Applicable Scenarios

  1. Social Media Monitoring: Real-time detection and flagging of vaccine-related conspiracy content
  2. Public Health Communication: Evaluating the effectiveness of vaccine promotion campaigns and public response
  3. Policy Development Support: Providing quantitative analysis of public attitudes for government departments
  4. Research Foundation: Providing benchmark datasets for subsequent conspiracy theory detection and analysis research

References

The paper cites 46 relevant references covering multiple disciplines including conspiracy theory psychology, social media analysis, natural language processing, and public health, reflecting the interdisciplinary nature of the research and the robustness of its theoretical foundation.

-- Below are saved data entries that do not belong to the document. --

-- ==== Sys2Proof/Tests/Slice0.lean ====
section
/-!
SUPPORT. Tests. The bytes and the expected results are written out from the spec: the formats and the map of
spec/30_encoding.md and spec/20_memory.md, and the vectors of spec/95_test_vectors.md, named in each comment. The
parameters are rule R7's defaults around one choice of the OPEN ones.
-/

namespace Sys2Proof.Tests

open Sys2Proof Sys2Proof.Machine
open Host (Outcome)

/-! ### The machine under test -/

/-- Rule R7's defaults around `Config.openWitness`. -/
def cfg : Params := Config.withOpen Config.openWitness

/-- The same with a 64-bit counter read. -/
def cfg64 : Params := { cfg with cntReadAtomic64 := true }

/-- The same with `UNLOCK_SETTLE = 0`. -/
def cfgFast : Params := { cfg with unlockSettle := 0 }

/-- The same with interrupts delivered. -/
def cfgIrq : Params := { cfg with irqDelivered := true }

/-- The same with a window limit of three steps. -/
def cfgLimit : Params := { cfg with safeWindowLimit := some 3 }

/-- The same with an access-control register of 16 bits. -/
def cfgWideSig : Params := { cfg with safeSigW := .w16 }

/-- Reset. -/
def s0 : State := State.resetWith cfg ResetDraws.zero

/-- Reset under other parameters. -/
def under (p : Params) : State := State.resetWith p ResetDraws.zero

/-- Reset with the timer registers set. -/
def timer (p : Params) (ctlr : Word) (cnt cmp : U64) : State :=
  { under p with stk := { ctlr := ctlr, sr := 0#32, cnt := cnt, cmp := cmp } }

/-- Reset with a word in the latch. -/
def latch (w : Word) : State := { s0 with dbg := { data0 := w } }

/-- Reset with an unlock state. -/
def unlocked (f : SafeFsm) : State := { s0 with safe := { fsm := f } }

/-- Reset with the clock and flash state set. -/
def clock (f : SafeFsm) (pll clk flash : Word) (ph : Phase) (st : Option Nat) : State :=
  { s0 with
    safe := { fsm := f }
    prot := { pllConfig := pll, clkSysCfg := clk, flashCfg := flash }
    clk := { phase := ph, stab := st } }

/-- The next state, if there is one. -/
def nextOf : Outcome State Fault Refusal → Option State
  | .next s => some s
  | .fault _ => none
  | .refused _ => none

/-- One field of the next state of an instruction. -/
def field {α : Type} (f : State → α) (i : Instr) (s : State) : Option α := (nextOf (exec i s)).map f

/-! ### Well-formedness: an ill-formed term for each check -/

theorem test_cfg_valid : cfg.Valid := by decide

theorem test_cfg64_valid : cfg64.Valid := by decide

theorem test_cfgFast_valid : cfgFast.Valid := by decide

theorem test_illformed_ctlr :
    Instr.WellFormed cfg (.stkCtlrW 0x80000000#32) = false ∧ Instr.WellFormed cfg (.stkCtlrW 0x00000040#32) = false ∧
    Instr.WellFormed cfg (.stkCtlrW 0x0000003F#32) = false ∧ Instr.WellFormed cfg (.stkCtlrW 0x00000001#32) = false := by
  decide

theorem test_illformed_sr : Instr.WellFormed cfg (.stkSrW 1#32) = false := by decide

theorem test_illformed_cnt_r64 :
    Instr.WellFormed cfg .stkCntR64 = false ∧ Instr.WellFormed cfg64 .stkCntR64 = true := by decide

theorem test_illformed_debug :
    Instr.WellFormed cfg (.dbgData0W 0x00004886#32) = false ∧
    Instr.WellFormed cfg (.dbgData0W 0x00014885#32) = false := by decide

theorem test_illformed_signature :
    Instr.WellFormed cfg (.safeSigWother 0x57#32) = false ∧ Instr.WellFormed cfg (.safeSigWother 0xA8#32) = false ∧
    Instr.WellFormed cfg (.safeSigWother 0x00#32) = false ∧ Instr.WellFormed cfg (.safeSigWother 0x100#32) = false := by
  decide

theorem test_illformed_widths :
    Instr.WellFormed cfg (.pllConfigW 0x100#32) = false ∧ Instr.WellFormed cfg (.clkSysCfgW 0x10000#32) = false ∧
    Instr.WellFormed cfg (.flashCfgW 0x100#32) = false := by decide

/-! ### Decoding and encoding: the bytes of every row (rules R61, R81 to R85, R88, in the layout of log entry 7) -/

/-- The bytes are the instruction's encoding and decode to it. -/
def Codes (p : Params) (i : Instr) (bs : List Byte) : Prop := encode p i = bs ∧ decodeBytes p bs = .ok (i, [])

theorem test_code_ctlr :
    Codes cfg .stkCtlrR [0x00#8, 0xF0#8, 0x00#8, 0xE0#8, 1#8, 32#8, 0#8, 0#8, 0#8, 0#8, 0#8, 0#8, 0#8, 0#8, 0#8, 0#8] ∧
    Codes cfg (.stkCtlrW 0x2F#32)
      [0x00#8, 0xF0#8, 0x00#8, 0xE0#8, 2#8, 32#8, 0#8, 0#8, 0x2F#8, 0#8, 0#8, 0#8, 0#8, 0#8, 0#8, 0#8] :=
  ⟨⟨by decide, rfl⟩, ⟨by decide, rfl⟩⟩

theorem test_code_sr :
    Codes cfg .stkSrR [0x04#8, 0xF0#8, 0x00#8, 0xE0#8, 1#8, 32#8, 0#8, 0#8, 0#8, 0#8, 0#8, 0#8, 0#8, 0#8, 0#8, 0#8] ∧
    Codes cfg (.stkSrW 0#32)
      [0x04#8, 0xF0#8, 0x00#8, 0xE0#8, 2#8, 32#8, 0#8, 0#8, 0#8, 0#8, 0#8, 0#8, 0#8, 0#8, 0#8, 0#8] :=
  ⟨⟨by decide, rfl⟩, ⟨by decide, rfl⟩⟩

theorem test_code_cnt_reads :
    Codes cfg .stkCntlR [0x08#8, 0xF0#8, 0x00#8, 0xE0#8, 1#8, 32#8, 0#8, 0#8, 0#8, 0#8, 0#8, 0#8, 0#8, 0#8, 0#8, 0#8] ∧
    Codes cfg .stkCnthR [0x0C#8, 0xF0#8, 0x00#8, 0xE0#8, 1#8, 32#8, 0#8, 0#8, 0#8, 0#8, 0#8, 0#8, 0#8, 0#8, 0#8, 0#8] ∧
    Codes cfg64 .stkCntR64
      [0x08#8, 0xF0#8, 0x00#8, 0xE0#8, 1#8, 64#8, 0#8, 0#8, 0#8, 0#8, 0#8, 0#8, 0#8, 0#8, 0#8, 0#8] :=
  ⟨⟨by decide, rfl⟩, ⟨by decide, rfl⟩, ⟨by decide, rfl⟩⟩

theorem test_code_cnt_writes :
    Codes cfg (.stkCntlW 0x12345678#32)
      [0x08#8, 0xF0#8, 0x00#8, 0xE0#8, 2#8, 32#8, 0#8, 0#8, 0x78#8, 0x56#8, 0x34#8, 0x12#8, 0#8, 0#8, 0#8, 0#8] ∧
    Codes cfg (.stkCnthW 0x12345678#32)
      [0x0C#8, 0xF0#8, 0x00#8, 0xE0#8, 2#8, 32#8, 0#8, 0#8, 0x78#8, 0x56#8, 0x34#8, 0x12#8, 0#8, 0#8, 0#8, 0#8] :=
  ⟨⟨by decide, rfl⟩, ⟨by decide, rfl⟩⟩

theorem test_code_cmp_reads :
    Codes cfg .stkCmplR [0x10#8, 0xF0#8, 0x00#8, 0xE0#8, 1#8, 32#8, 0#8, 0#8, 0#8, 0#8, 0#8, 0#8, 0#8, 0#8, 0#8, 0#8] ∧
    Codes cfg .stkCmphR
      [0x14#8, 0xF0#8, 0x00#8, 0xE0#8, 1#8, 32#8, 0#8, 0#8, 0#8, 0#8, 0#8, 0#8, 0#8, 0#8, 0#8, 0#8] :=
  ⟨⟨by decide, rfl⟩, ⟨by decide, rfl⟩⟩

theorem test_code_cmp_writes :
    Codes cfg (.stkCmplW 0xFFFFFFFE#32)
      [0x10#8, 0xF0#8, 0x00#8, 0xE0#8, 2#8, 32#8, 0#8, 0#8, 0xFE#8, 0xFF#8, 0xFF#8, 0xFF#8, 0#8, 0#8, 0#8, 0#8] ∧
    Codes cfg (.stkCmphW 0xFFFFFFFE#32)
      [0x14#8, 0xF0#8, 0x00#8, 0xE0#8, 2#8, 32#8, 0#8, 0#8, 0xFE#8, 0xFF#8, 0xFF#8, 0xFF#8, 0#8, 0#8, 0#8, 0#8] :=
  ⟨⟨by decide, rfl⟩, ⟨by decide, rfl⟩⟩

/-- The debug word of 'H' is 0x00004885 (vector X9). -/
theorem test_code_debug :
    Codes cfg .dbgData0R
      [0xF4#8, 0x00#8, 0x00#8, 0xE0#8, 1#8, 32#8, 0#8, 0#8, 0#8, 0#8, 0#8, 0#8, 0#8, 0#8, 0#8, 0#8] ∧
    Codes cfg (.dbgData0W 0x00004885#32)
      [0xF4#8, 0x00#8, 0x00#8, 0xE0#8, 2#8, 32#8, 0#8, 0#8, 0x85#8, 0x48#8, 0#8, 0#8, 0#8, 0#8, 0#8, 0#8] :=
  ⟨⟨by decide, rfl⟩, ⟨by decide, rfl⟩⟩

theorem test_code_safe_sig_read_and_other :
    Codes cfg .safeSigR [0x40#8, 0x10#8, 0x00#8, 0x40#8, 1#8, 8#8, 0#8, 0#8, 0#8, 0#8, 0#8, 0#8, 0#8, 0#8, 0#8, 0#8] ∧
    Codes cfg (.safeSigWother 0x12#32)
      [0x40#8, 0x10#8, 0x00#8, 0x40#8, 2#8, 8#8, 0#8, 0#8, 0x12#8, 0#8, 0#8, 0#8, 0#8, 0#8, 0#8, 0#8] :=
  ⟨⟨by decide, rfl⟩, ⟨by decide, rfl⟩⟩

theorem test_code_signatures :
    Codes cfg .safeSigW1 [0x40#8, 0x10#8, 0x00#8, 0x40#8, 2#8, 8#8, 0#8, 0#8, 0x57#8, 0#8, 0#8, 0#8, 0#8, 0#8, 0#8, 0#8] ∧
    Codes cfg .safeSigW2 [0x40#8, 0x10#8, 0x00#8, 0x40#8, 2#8, 8#8, 0#8, 0#8, 0xA8#8, 0#8, 0#8, 0#8, 0#8, 0#8, 0#8, 0#8] ∧
    Codes cfg .safeSigWlock
      [0x40#8, 0x10#8, 0x00#8, 0x40#8, 2#8, 8#8, 0#8, 0#8, 0x00#8, 0#8, 0#8, 0#8, 0#8, 0#8, 0#8, 0#8] :=
  ⟨⟨by decide, rfl⟩, ⟨by decide, rfl⟩, ⟨by decide, rfl⟩⟩

theorem test_code_pll :
    Codes cfg .pllConfigR [0x00#8, 0x01#8, 0x00#8, 0x00#8, 1#8, 8#8, 0#8, 0#8, 0#8, 0#8, 0#8, 0#8, 0#8, 0#8, 0#8, 0#8] ∧
    Codes cfg (.pllConfigW 0xFF#32)
      [0x00#8, 0x01#8, 0x00#8, 0x00#8, 2#8, 8#8, 0#8, 0#8, 0xFF#8, 0#8, 0#8, 0#8, 0#8, 0#8, 0#8, 0#8] :=
  ⟨⟨by decide, rfl⟩, ⟨by decide, rfl⟩⟩

theorem test_code_clk :
    Codes cfg .clkSysCfgR [0x04#8, 0x01#8, 0x00#8, 0x00#8, 1#8, 16#8, 0#8, 0#8, 0#8, 0#8, 0#8, 0#8, 0#8, 0#8, 0#8, 0#8] ∧
    Codes cfg (.clkSysCfgW 0xABCD#32)
      [0x04#8, 0x01#8, 0x00#8, 0x00#8, 2#8, 16#8, 0#8, 0#8, 0xCD#8, 0xAB#8, 0#8, 0#8, 0#8, 0#8, 0#8, 0#8] :=
  ⟨⟨by decide, rfl⟩, ⟨by decide, rfl⟩⟩

theorem test_code_flash :
    Codes cfg .flashCfgR [0x08#8, 0x01#8, 0x00#8, 0x00#8, 1#8, 8#8, 0#8, 0#8, 0#8, 0#8, 0#8, 0#8, 0#8, 0#8, 0#8, 0#8] ∧
    Codes cfg (.flashCfgW 0x80#32)
      [0x08#8, 0x01#8, 0x00#8, 0x00#8, 2#8, 8#8, 0#8, 0#8, 0x80#8, 0#8, 0#8, 0#8, 0#8, 0#8, 0#8, 0#8] :=
  ⟨⟨by decide, rfl⟩, ⟨by decide, rfl⟩⟩

theorem test_code_nop :
    Codes cfg .nop [0x13#8, 0#8, 0#8, 0#8, 0#8, 0#8, 0#8, 0#8, 0#8, 0#8, 0#8, 0#8, 0#8, 0#8, 0#8, 0#8] :=
  ⟨by decide, rfl⟩

/-- The opcode table's own words: a register's word is a read at its width, 0x00000013 is `NOP`. -/
theorem test_table_words :
    decodeTableWord 32 0xE000F000 = some .stkCtlrR ∧ decodeTableWord 32 0xE00000F4 = some .dbgData0R ∧
    decodeTableWord 32 0x40001040 = some .safeSigR ∧ decodeTableWord 32 0x00000013 = some .nop := by decide

/-- Vectors T12 to T15, T18, DL7, DL8: reserved data. -/
theorem test_decode_reserved :
    decode cfg ⟨.write, 0xE000F000#32, .w32, 0x0000003F#64⟩ = .error .reservedValue ∧
    decode cfg ⟨.write, 0xE000F000#32, .w32, 0x80000000#64⟩ = .error .reservedValue ∧
    decode cfg ⟨.write, 0xE000F000#32, .w32, 0x00000001#64⟩ = .error .reservedValue ∧
    decode cfg ⟨.write, 0xE000F000#32, .w32, 0x00000040#64⟩ = .error .reservedValue ∧
    decode cfg ⟨.write, 0xE000F004#32, .w32, 0x00000001#64⟩ = .error .reservedValue ∧
    decode cfg ⟨.write, 0xE00000F4#32, .w32, 0x00004886#64⟩ = .error .reservedValue ∧
    decode cfg ⟨.write, 0xE00000F4#32, .w32, 0x00014885#64⟩ = .error .reservedValue :=
  ⟨rfl, rfl, rfl, rfl, rfl, rfl, rfl⟩

/-- Vectors T19b to T19d, DL16: accesses with no row. -/
theorem test_decode_no_row :
    decode cfg ⟨.read, 0xE000F008#32, .w64, 0#64⟩ = .error .badWidthOrAlign ∧
    decode cfg ⟨.read, 0xE000F008#32, .w16, 0#64⟩ = .error .badWidthOrAlign ∧
    decode cfg ⟨.read, 0xE000F00A#32, .w32, 0#64⟩ = .error .badWidthOrAlign ∧
    decode cfg ⟨.write, 0xE00000F4#32, .w8, 0x85#64⟩ = .error .badWidthOrAlign ∧
    decode cfg ⟨.read, 0xE000F018#32, .w32, 0#64⟩ = .error .unmapped :=
  ⟨rfl, rfl, rfl, rfl, rfl⟩

/-- Bytes outside the layout are no operation: a zero byte set, an unknown kind, too few bytes. -/
theorem test_decode_not_an_operation :
    decodeBytes cfg [0x13#8, 0#8, 0#8, 0#8, 0#8, 0#8, 1#8, 0#8, 0#8, 0#8, 0#8, 0#8, 0#8, 0#8, 0#8, 0#8]
      = .error .notAnOperation ∧
    decodeBytes cfg [0x00#8, 0xF0#8, 0x00#8, 0xE0#8, 3#8, 32#8, 0#8, 0#8, 0#8, 0#8, 0#8, 0#8, 0#8, 0#8, 0#8, 0#8]
      = .error .notAnOperation ∧
    decodeBytes cfg [0x13#8, 0#8, 0#8, 0#8] = .error .notAnOperation := ⟨rfl, rfl, rfl⟩

/-! ### Operand forms -/

/-- Vectors T20 to T31: the comparator, and the naive comparison of rule R133. -/
theorem test_reached :
    reached 0#64 0#64 = true ∧ reached 5#64 10#64 = false ∧ reached 10#64 5#64 = true ∧
    reached 5#64 0xFFFFFFFFFFFFFFFB#64 = true ∧ reached 0xFFFFFFFFFFFFFFFB#64 5#64 = false ∧
    reached 0x7FFFFFFFFFFFFFFF#64 0#64 = true ∧ reached 0x8000000000000000#64 0#64 = false ∧
    reached 0#64 0x8000000000000000#64 = false ∧ reached 0#64 0x8000000000000001#64 = true ∧
    reached 0x7FFFFFFFFFFFFFFF#64 0x8000000000000000#64 = false ∧ reached 0x752F#64 0x7530#64 = false := by decide

theorem test_naive_reached :
    naiveReached 5#64 0xFFFFFFFFFFFFFFFB#64 = false ∧ naiveReached 0xFFFFFFFFFFFFFFFB#64 5#64 = true ∧
    naiveReached 0x8000000000000000#64 0#64 = true := by decide

/-- Vectors T32 to T36. -/
theorem test_delay_target :
    delayTarget 0#64 1#32 = 0xEA60#64 ∧ delayTarget 0#64 1000#32 = 0x03938700#64 ∧
    delayTarget 0#64 0xFFFFFFFF#32 = 0x0000EA5FFFFF15A0#64 ∧
    delayTarget 0xFFFFFFFFFFFF8AD0#64 1#32 = 0x7530#64 ∧ delayTarget 7#64 0#32 = 7#64 := by decide

/-- Vectors DL1 to DL6. -/
theorem test_debug_word_and_pending :
    dbgWord 0x00#8 = 0x00000085#32 ∧ dbgWord 0xFF#8 = 0x0000FF85#32 ∧ dbgWord 0x41#8 = 0x00004185#32 ∧
    pending 0x00004885#32 = true ∧ pending 0x00004884#32 = false ∧ pending 0xFFFFFFFC#32 = false ∧
    pending 0x00000002#32 = true ∧ pending 0x00000003#32 = true := by decide

/-- Vectors X3, DL12: hex tokens. -/
theorem test_hex_token :
    hexToken 0x0A#8 = [0x30#8, 0x78#8, 0x30#8, 0x61#8, 0x20#8] ∧
    hexToken 0xFF#8 = [0x30#8, 0x78#8, 0x66#8, 0x66#8, 0x20#8] ∧
    hexToken 0x9A#8 = [0x30#8, 0x78#8, 0x39#8, 0x61#8, 0x20#8] := by decide

/-- The arming value of rule R82, and the classification of rule R84. -/
theorem test_control_word_and_signatures :
    ctlrWord cfg true true true true true = 0x0000002F#32 ∧ sigKind cfg 0x57#32 = .first ∧
    sigKind cfg 0xA8#32 = .second ∧ sigKind cfg 0x00#32 = .lock ∧ sigKind cfg 0x12#32 = .other := by decide

/-- Rules R8, R9: slices, extensions, remainders, a signed comparison and the assembly of a counter sample. -/
theorem test_expressions :
    Expr.eval [] (.slice (.lit 0x1234#64) 11 4) = some 0x23#64 ∧
    Expr.eval [] (.sext 8 (.lit 0x80#64)) = some 0xFFFFFFFFFFFFFF80#64 ∧
    Expr.eval [(0, 0x0000FFFF#64), (1, 2#64)] (.concat (.var 1) (.var 0) 32) = some 0x000000020000FFFF#64 ∧
    Expr.eval [] (.mod (.lit 17#64) (.lit 5#64)) = some 2#64 ∧
    Expr.eval [] (.modNat (.lit 0xFFFFFFFFFFFFFFFF#64) (2 ^ 64)) = some 0xFFFFFFFFFFFFFFFF#64 ∧
    Cond.eval [] (.slt (.lit 0xFFFFFFFFFFFFFFFF#64) (.lit 0#64)) = some true ∧
    Expr.eval [] (.var 3) = none := by decide

/-- Where rules R8 and R9 give no value, the value is free: no such bits, no bits to extend, more than 64 bits. -/
theorem test_open_expressions (v : U64) :
    slice v 3 7 = Config.openSlice v 3 7 ∧ slice v 64 60 = Config.openSlice v 64 60 ∧ sextN 0 v = Config.openSext 0 v ∧
    zextN 65 v = Config.openZext 65 v ∧ concatN 32 0x100000000#64 v = Config.openConcat 0x100000000#64 v 32 ∧
    slice 0x8000000000000001#64 63 63 = 1#64 := ⟨rfl, rfl, rfl, rfl, rfl, by decide⟩

/-! ### `TICK` (vectors T1 to T10) -/

/-- Counter, flag and fault after one `TICK`. -/
def ticked (s : State) : U64 × Bool × Bool := ((tick s).stk.cnt, (tick s).cntif, (tick s).faults.unhandledIrq)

Overall Assessment: This is an application-oriented research addressing an important social problem. While relatively limited in technical innovation, it possesses significant social value and practical utility. The research methodology is reasonable, the experimental design relatively comprehensive, and the results have certain reference value. Future improvements are needed in data scale, geographic coverage, and technical innovation.